Ok, as promised I had some frank discussion with my lawyer here in Singapore. I have been
traveling a lot lately, so I am very fuzzy at this stage, plus, if you add some mild seafood poisoning
in Bangkok (don't blame the restaurant, I just ate too much) and being forced to change three(!)
new PCs that failed, you get a better picture...

To the point:

A patent which has been filed, while there has been prior art in the past, may be invalidated anytime.
Any lawyer could do this, and it may be done by simply referring to the office which is issuing the patent
in question (e.g. PCT, local, or provisional). There can be cases where someone may "dribble" his/her way
towards something different, but in this case, the patent similarities are too obvious. I repeat, there
is absolutely no deadline to invalidate a patent if there is prior art.

It is important to add that until someone (anytime) invalidates their patent, they will have some sort
of temporary exclusivity. It is a matter of whether someone wants to pay lawyer fees to stop this,
an action which could only be realistic if (in the marketing sense) that same someone else wants to mass
produce it too. In terms of ethics, common knowledge would do the trick (well, not that well, but oh well...)

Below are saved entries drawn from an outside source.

-- ==== Sys2Proof/Certificates/Slice0/Obligations.lean ====
section
/-! DEFINITION. The statements for the provers. Each formalises the rules its docstring names. -/

open Sys2Proof Sys2Proof.Machine

/-! ## Encoding -/

/-- Words written out from R83's patterns decode to their commands, and words of R85 to none. -/
def Obligations.SpecWordsDecode : Prop :=
  decodeTableWord 32 0x00000000 = some .nop ∧ decodeTableWord 32 0x00000001 = some .reset ∧
  decodeTableWord 32 0x00000010 = some .process ∧ decodeTableWord 32 0x00000011 = some .spectrum ∧
  decodeTableWord 32 0x00000020 = some .setBw ∧ decodeTableWord 32 0x00000022 = some (.setMode .am) ∧
  decodeTableWord 32 0x00000122 = some (.setMode .fm) ∧ decodeTableWord 32 0x00000222 = some (.setMode .usb) ∧
  decodeTableWord 32 0x00000322 = some (.setMode .lsb) ∧ decodeTableWord 32 0x00000027 = some .setAvg ∧
  decodeTableWord 32 0x000000FF = none ∧ decodeTableWord 32 0x00000002 = none ∧
  decodeTableWord 32 0x00000028 = none ∧ decodeTableWord 32 0x00000120 = none ∧
  decodeTableWord 32 0x80000010 = none ∧ decodeTableWord 32 0x00000422 = none

/-- Decoding and encoding agree in both directions, on every 32-bit word and every command, over the word and over
its byte lanes (R83, R84, R52). -/
def Obligations.DecodeIffEncode : Prop :=
  ∀ (w : Word) (i : Instr),
    (decode w = .ok i ↔ encode i = w) ∧ (decodeBytes (lanes w) = .ok i ↔ encode i = w)

/-- R83: a word is a command iff `(w & mask) == match` for that command's row, and a word that matches no row is no
command. -/
def Obligations.OpcodeMapSelectsTheCommand : Prop :=
  ∀ w : Word,
    (∀ row ∈ opcodeMap, (w &&& row.mask = row.matchBits) ↔ ∃ i, decode w = .ok i ∧ i.mnemonic = row.mnemonic) ∧
    ((∀ row ∈ opcodeMap, w &&& row.mask ≠ row.matchBits) ↔ ∃ e, decode w = .error e)

/-- R85: the words that are illegal, and what writing one to CMD does. -/
def Obligations.IllegalWordRaisesCmdErr : Prop :=
  ∀ (s : State) (w : Word),
    (w.toNat % 256 ∉ [0x00, 0x01, 0x10, 0x11, 0x20, 0x21, 0x22, 0x23, 0x24, 0x25, 0x26, 0x27] ∨
      (w.toNat % 256 ≠ 0x22 ∧ w.toNat / 256 ≠ 0) ∨ (w.toNat % 256 = 0x22 ∧ w.toNat / 1024 ≠ 0)) →
    memWrite 0x40 .b4 w s = .next (s.recorded 0x1 1 w)

/-! ## The step and the port -/

/-- A step whose event is a write of a legal command word to CMD runs exactly that command; the event is taken off
the list and the free draw moves on (R23, R60, R67; the two bookkeeping fields are the model's own, log entries 1 and
4). -/
def Obligations.StepRunsTheCommandWritten : Prop :=
  ∀ (s : State) (w : Word) (i : Instr) (rest : List Request),
    s.params.isInstance = true → s.pending = cmdWrite s.params w :: rest → decode w = .ok i →
      step s = exec i { s with pending := rest, draws := s.draws + 1 }

/-- With no event waiting the block is idle (R263), and otherwise the oldest event is served (R61): a read, a write,
unless it is the READER's and would reach a FEED location (R266), or a power-on reset. -/
def Obligations.StepServesInArrivalOrder : Prop :=
  ∀ s : State, s.params.isInstance = true →
    (s.pending = [] → step s = .next s) ∧
    (∀ (ag : Agent) (off : Offset) (w : Width) (rest : List Request),
      s.pending = .read ag (s.params.pBase + off.toNat) w :: rest →
        step s = .next { memReadNext off w { s with pending := rest } with
          responses := (ag, memReadWord off w { s with pending := rest }) :: s.responses }) ∧
    (∀ (ag : Agent) (off : Offset) (w : Width) (v : Word) (rest : List Request),
      s.pending = .write ag (s.params.pBase + off.toNat) w v :: rest →
      (ag = .feed ∨ w ≠ .b4 ∨ off.toNat % 4 ≠ 0 ∨ ¬feedOnlyOffset s.params off.toNat) →
        step s = memWrite off w v { s with pending := rest, draws := s.draws + 1 }) ∧
    (∀ rest : List Request, s.pending = .powerOn :: rest → step s = serve .powerOn { s with pending := rest })

/-- R235, R51: the bus checks, in their order, of a write and of a read, with all they record and what they return. -/
def Obligations.BusChecksInOrder : Prop :=
  ∀ (s : State) (off : Offset) (w : Width) (v : Word),
    let raised : BitVec 8 → State := fun code => s.recorded 0x4 code (off.zeroExtend 32)
    let rejected : BitVec 8 → Prop := fun code =>
      memWrite off w v s = .next (raised code) ∧ memReadNext off w s = raised code ∧ memReadWord off w s = 0
    (w ≠ .b4 → rejected 18) ∧
    (w = .b4 → off.toNat % 4 ≠ 0 → rejected 17) ∧
    (w = .b4 → off.toNat % 4 = 0 → ¬mappedOffset s.params off.toNat → rejected 16) ∧
    (w = .b4 → off.toNat % 4 = 0 → mappedOffset s.params off.toNat → ¬writableOffset s.params off.toNat →
      memWrite off w v s = .next (raised 19))
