-- ==== Sys2Proof/Laws/Arith.lean ====
section
/-! SUPPORT. Binary32 sums and products: by one, with zero, and against the order. -/

namespace Sys2Proof

/-! ## Classes of values -/

theorem isNaN_packf (s : Bool) {m : Nat} (h : m ≤ 0x7F800000) : isNaN (packf s m) = false := by
  rw [isNaN, magf_packf s (by omega)]
  simpa using h

theorem isNaN_roundf (s : Bool) (m : Nat) (e : Int) : isNaN (roundf s m e) = false :=
  isNaN_packf s (roundMag_le_inf m e)

theorem keyf_packf (s : Bool) {m : Nat} (h : m < 2 ^ 31) :
    keyf (packf s m) = if s then -(m : Int) else m := by
  rw [keyf, magf_packf s h, signf_packf s h]

theorem keyf_roundf (s : Bool) (m : Nat) (e : Int) :
    keyf (roundf s m e) = if s then -(roundMag m e : Int) else roundMag m e :=
  keyf_packf s (by have := roundMag_le_inf m e; omega)

theorem isFinite_iff {a : F32} : isFinite a = true ↔ isNaN a = false ∧ isInf a = false := by
  simp only [isFinite, isNaN, isInf, decide_eq_true_eq, decide_eq_false_iff_not]
  omega

theorem isZero_iff_mantf {a : F32} : isZero a = true ↔ mantf a = 0 := by
  unfold isZero mantf
  split
  · simp
  · simp only [decide_eq_true_eq]; omega

theorem mantf_of_isZero {a : F32} (h : isZero a = true) : mantf a = 0 := isZero_iff_mantf.1 h

theorem magf_of_isZero {a : F32} (h : isZero a = true) : magf a = 0 := by simpa [isZero] using h

theorem expof_of_isZero {a : F32} (h : isZero a = true) : expof a = -149 := by
  simp [expof, magf_of_isZero h]

theorem le_expof (a : F32) : -149 ≤ expof a := by unfold expof; omega

theorem isFinite_of_isZero {a : F32} (h : isZero a = true) : isFinite a = true := by
  simp [isFinite, magf_of_isZero h]

theorem signf_eq_of_keyf_pos {a : F32} (h : 0 < keyf a) : signf a = false := by
  unfold keyf at h
  cases hs : signf a
  · rfl
  · simp only [hs, if_true] at h; omega

/-- A value whose key is 0 is a zero. -/
theorem isZero_of_keyf {a : F32} (h : keyf a = 0) : isZero a = true := by
  unfold keyf at h
  unfold isZero
  split at h <;> simp <;> omega

theorem isZero_of_signf_of_nonneg {a : F32} (hs : signf a = true) (h : 0 ≤ keyf a) : isZero a = true := by
  simp only [keyf, hs, if_true] at h
  simp [isZero]; omega

theorem isZero_of_signf_of_nonpos {a : F32} (hs : signf a = false) (h : keyf a ≤ 0) : isZero a = true := by
  simp only [keyf, hs, Bool.false_eq_true, if_false] at h
  simp [isZero]; omega

/-! ## Exact sums -/

theorem scaledf_eq_zero_of_isZero {a : F32} (h : isZero a = true) (e : Int) : scaledf a e = 0 := by
  simp [scaledf, mantf_of_isZero h]

theorem scaledf_natAbs (a : F32) (e : Int) : (scaledf a e).natAbs = mantf a * 2 ^ (expof a - e).toNat := by
  unfold scaledf
  split <;> simp [Int.natAbs_mul, Int.natAbs_pow]

theorem scaledf_nonneg {a : F32} (h : signf a = false) (e : Int) : 0 ≤ scaledf a e := by
  simp [scaledf, h]

theorem scaledf_nonpos {a : F32} (h : signf a = true) (e : Int) : scaledf a e ≤ 0 := by
  simp [scaledf, h]
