-- ==== Sys2Proof/Laws/Spectrum.lean ====
section
/-! SUPPORT. The spectrum: powers of two, bit reversal, the sizes of the transform and its row, and what SPECTRUM
writes. -/

namespace Sys2Proof

theorem isPow2_iff {n : Nat} : isPow2 n = true ↔ ∃ e, n = 2 ^ e := by
  unfold isPow2
  simp only [decide_eq_true_eq]
  constructor
  · rintro ⟨_, h⟩
    exact ⟨_, h.symm⟩
  · rintro ⟨e, rfl⟩
    exact ⟨(Nat.two_pow_pos e).ne', by rw [Nat.log2_two_pow]⟩

theorem two_pow_log2 {n : Nat} (h : isPow2 n = true) : 2 ^ n.log2 = n := by
  simp only [isPow2, decide_eq_true_eq] at h
  exact h.2

/-- NEXTPOW2 is the smallest power of two that is at least `n` (R182). -/
theorem nextPow2_spec {n : Nat} (h : 2 ≤ n) :
    ∃ e, nextPow2 n = 2 ^ e ∧ n ≤ 2 ^ e ∧ ∀ k, n ≤ 2 ^ k → e ≤ k := by
  have hne : n - 1 ≠ 0 := by omega
  refine ⟨(n - 1).log2 + 1, by rw [nextPow2, if_neg (by omega)], ?_, fun k hk => ?_⟩
  · have := @Nat.lt_log2_self (n - 1)
    omega
  · have h1 := Nat.log2_self_le hne
    have h2 : 2 ^ (n - 1).log2 < 2 ^ k := by omega
    exact (Nat.pow_lt_pow_iff_right (by decide)).1 h2

/-- A request no larger than a power of two is not rounded above it. -/
theorem nextPow2_le {n M : Nat} (h : 2 ≤ n) (hM : isPow2 M = true) (hle : n ≤ M) : nextPow2 n ≤ M := by
  obtain ⟨e, he, _, hmin⟩ := nextPow2_spec h
  obtain ⟨k, rfl⟩ := isPow2_iff.1 hM
  rw [he]
  exact Nat.pow_le_pow_right (by decide) (hmin k hle)

end Sys2Proof

namespace Sys2Proof.Machine

/-! ## Bit reversal (R185) -/

theorem bitRev_lt (e i : Nat) : bitRev e i < 2 ^ e := by
  induction e generalizing i with
  | zero => simp [bitRev]
  | succ e ih =>
    have := ih (i / 2)
    have h2 : i % 2 < 2 := Nat.mod_lt _ (by decide)
    rw [bitRev, Nat.pow_succ]
    rcases (by omega : i % 2 = 0 ∨ i % 2 = 1) with h | h <;> rw [h] <;> omega

theorem testBit_bitRev {e k : Nat} (i : Nat) (h : k < e) :
    (bitRev e i).testBit k = i.testBit (e - 1 - k) := by
  induction e generalizing i k with
  | zero => omega
  | succ e ih =>
    have hlt := bitRev_lt e (i / 2)
    rw [bitRev, Nat.mul_comm, Nat.testBit_two_pow_mul_add _ hlt]
    split
    · rename_i hk
      rw [ih _ hk, Nat.testBit_div_two]
      congr 1
      omega
    · have : k = e := by omega
      subst this
      rw [Nat.sub_self, show k + 1 - 1 - k = 0 by omega, Nat.testBit_zero, Nat.testBit_zero]
      simp

theorem bitReverse_length (e : Nat) (x : List Sample) : (bitReverse e x).length = 2 ^ e := by simp [bitReverse]

/-! ## Sizes -/

theorem bflyBlock_length (tw : List Sample) (stride h : Nat) (blk : List Sample) :
    (bflyBlock tw stride h blk).length = 2 * h := by
  simp [bflyBlock]; omega

theorem fftStage_length (tw : List Sample) (stride h n : Nat) (x : List Sample) :
    (fftStage tw stride h n x).length = n * (2 * h) := by
  induction n generalizing x with
  | zero => simp [fftStage]
  | succ n ih => rw [fftStage, List.length_append, bflyBlock_length, ih]; ring

theorem fftStages_length (tw : List Sample) (e left k : Nat) (x : List Sample) (hk : k + left ≤ e)
    (hx : x.length = 2 ^ e) : (fftStages tw e k left x).length = 2 ^ e := by
  induction left generalizing k x with
  | zero => exact hx
  | succ left ih =>
    rw [fftStages]
    refine ih _ _ (by omega) ?_
    rw [fftStage_length, ← Nat.pow_succ', ← Nat.pow_add]
    congr 1
    omega

theorem fft_length (tw : List Sample) (e : Nat) (x : List Sample) : (fft tw e x).length = 2 ^ e :=
  fftStages_length tw e e 0 _ (by omega) (bitReverse_length e x)

theorem dbRow_length (num : Numerics) {F : Nat} (h : isPow2 F = true) (seg : List Sample) :
    (dbRow num F seg).length = F / 2 := by
  rw [dbRow, List.length_map, List.length_take, fft_length, two_pow_log2 h]
  omega

/-! ## SPECTRUM and the waterfall -/

/-- Every way SPECTRUM ends in a next state (R183). -/
theorem spectrum_next {num : Numerics} {s t : State} (h : spectrum num s = .next t) :
    (s.params.pMaxBatch < s.batch ∧ t = s.record .badBatchLen s.batchLen) ∨
    (s.batch ≤ s.params.pMaxBatch ∧ s.batch < s.fftSize ∧ t = s) ∨
    (s.batch ≤ s.params.pMaxBatch ∧ s.fftSize ≤ s.batch ∧
      ∃ seg, s.inBuf.samples (s.batch - s.fftSize) s.fftSize = some seg ∧
        t = s.spectrumUpdate (dbRow num s.fftSize seg)) := by
  unfold spectrum at h
  split at h
  · rename_i hlt
    exact .inl ⟨hlt, by simpa using h.symm⟩
  · rename_i hlt
    split at h
    · rename_i hF
      exact .inr (.inl ⟨by omega, hF, by simpa using h.symm⟩)
    · rename_i hF
      split at h
      · cases h
      · rename_i seg hseg
        exact .inr (.inr ⟨by omega, by omega, seg, hseg, by simpa using h.symm⟩)

/-- The waterfall after a sequence of updates: the newest rows, newest first (R192). -/
theorem State.foldl_spectrumUpdate_wf (s : State) (rows : List (List F32)) (h : s.wf.length ≤ s.params.pWfDepth) :
    (rows.foldl State.spectrumUpdate s).wf = (rows.reverse ++ s.wf).take s.params.pWfDepth := by
  induction rows generalizing s with
  | nil => simp [List.take_of_length_le h]
  | cons r rows ih =>
    rw [List.foldl_cons, ih _ (by simp), State.spectrumUpdate_wf, State.spectrumUpdate_params, List.reverse_cons,
      List.append_assoc, List.singleton_append]
    simp only [List.take_append, List.take_take]
    congr 2
    omega

theorem overwrite_overwrite (a x : List F32) : overwrite a (overwrite a x) = overwrite a x := by
  simp [overwrite]

theorem overwrite_length {a x : List F32} (h : a.length ≤ x.length) : (overwrite a x).length = x.length := by
  simp [overwrite]; omega

theorem overwrite_getD {a x : List F32} {k : Nat} (h : k < a.length) (d : F32) :
    (overwrite a x).getD k d = a.getD k d := by
  rw [overwrite, List.getD_append _ _ _ _ h]

end Sys2Proof.Machine
end

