-- ==== Sys2Proof/Tests/Slice0.lean ====
section
/-! SUPPORT. The model's own tests. Expected values come from the vectors and programs of spec/95 (named in each
docstring) or from a rule worked by hand; `witness_` theorems show states that meet the hypotheses of an obligation. -/

set_option Elab.async false

namespace Sys2Proof.Tests

open Sys2Proof Sys2Proof.Machine

/-! ## Helpers -/

/-- The next state of an outcome, if it is one. -/
def next? : Host.Outcome State Fault Refusal → Option State
  | .next s => some s
  | .fault _ => none
  | .refused _ => none

theorem exists_next {o : Host.Outcome State Fault Refusal} {P : State → Bool}
    (h : (match next? o with | some t => P t | none => false) = true) : ∃ t, o = .next t ∧ P t = true := by
  cases o with
  | next t => exact ⟨t, rfl, h⟩
  | fault r => simp [next?] at h
  | refused r => simp [next?] at h

theorem completes {o : Host.Outcome State Fault Refusal} (h : (next? o).isSome = true) : ∃ t, o = .next t := by
  cases o with
  | next t => exact ⟨t, rfl⟩
  | fault r => simp [next?] at h
  | refused r => simp [next?] at h

/-- A field of the next state, or none. -/
def field {α : Type} (f : State → α) (o : Host.Outcome State Fault Refusal) : Option α := (next? o).map f

/-- A small instance: 32 taps, decimation 2, 8 samples of IN, transforms of up to 4 points, 2 waterfall rows, an audio
limit of 4 samples. -/
def tiny : Params :=
  { Config.reference with
    pNtaps := 32, pDecim := 2, pMaxBatch := 8, pFftMax := 4, pWfDepth := 2, pAudioCap := 4, pAudioLimit := 4
    pRstMode := .usb, pRstFftSize := 2 }

/-- Stand-ins for `NUM` with its exact values at the arguments the tests reach: cos 0 = 1, sin 0 = 0,
log10 (FLOOR) = −10, and 10^x at −2 (V-SQ-1, V-FFT-9). -/
def stub : Numerics :=
  { sin := fun _ => 0
    cos := fun _ => Config.ONE
    atan2 := fun y _ => y
    log10 := fun x => if x = Config.FLOOR then 0xC1200000 else 0
    pow10 := fun x => if x = 0xC0000000 then 0x3C23D70A else 0x3727C5AC }

/-- The tiny instance after power-on reset. -/
def base : State := State.powerOn stub tiny

/-- IN with the given samples from IN[0] on. -/
def filled (xs : List Sample) : Memory :=
  xs.zipIdx.foldl (fun m p => (m.writeWord (0x100000 + 8 * p.2) p.1.re).writeWord (0x100004 + 8 * p.2) p.1.im) []

/-- A batch in IN, its length in BATCH_LEN, and a filter of one unit tap, which passes its input. -/
def batchOf (xs : List Sample) : State :=
  { base with
    inBuf := filled xs, batchLen := BitVec.ofNat 32 xs.length
    taps := Config.ONE :: List.replicate 31 0 }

Of course, as stated, it is impossible to stop the production and the sales, as it is public domain,
but as Aleksey correctly said, it won't allow non-existent exclusive rights. And as a very long time
has passed since the issue of the original patent, it is a fair game for everyone to use it as they please.

Hope that helps. Now time to prepare that swimming suit and head towards the island, it has been a tough week.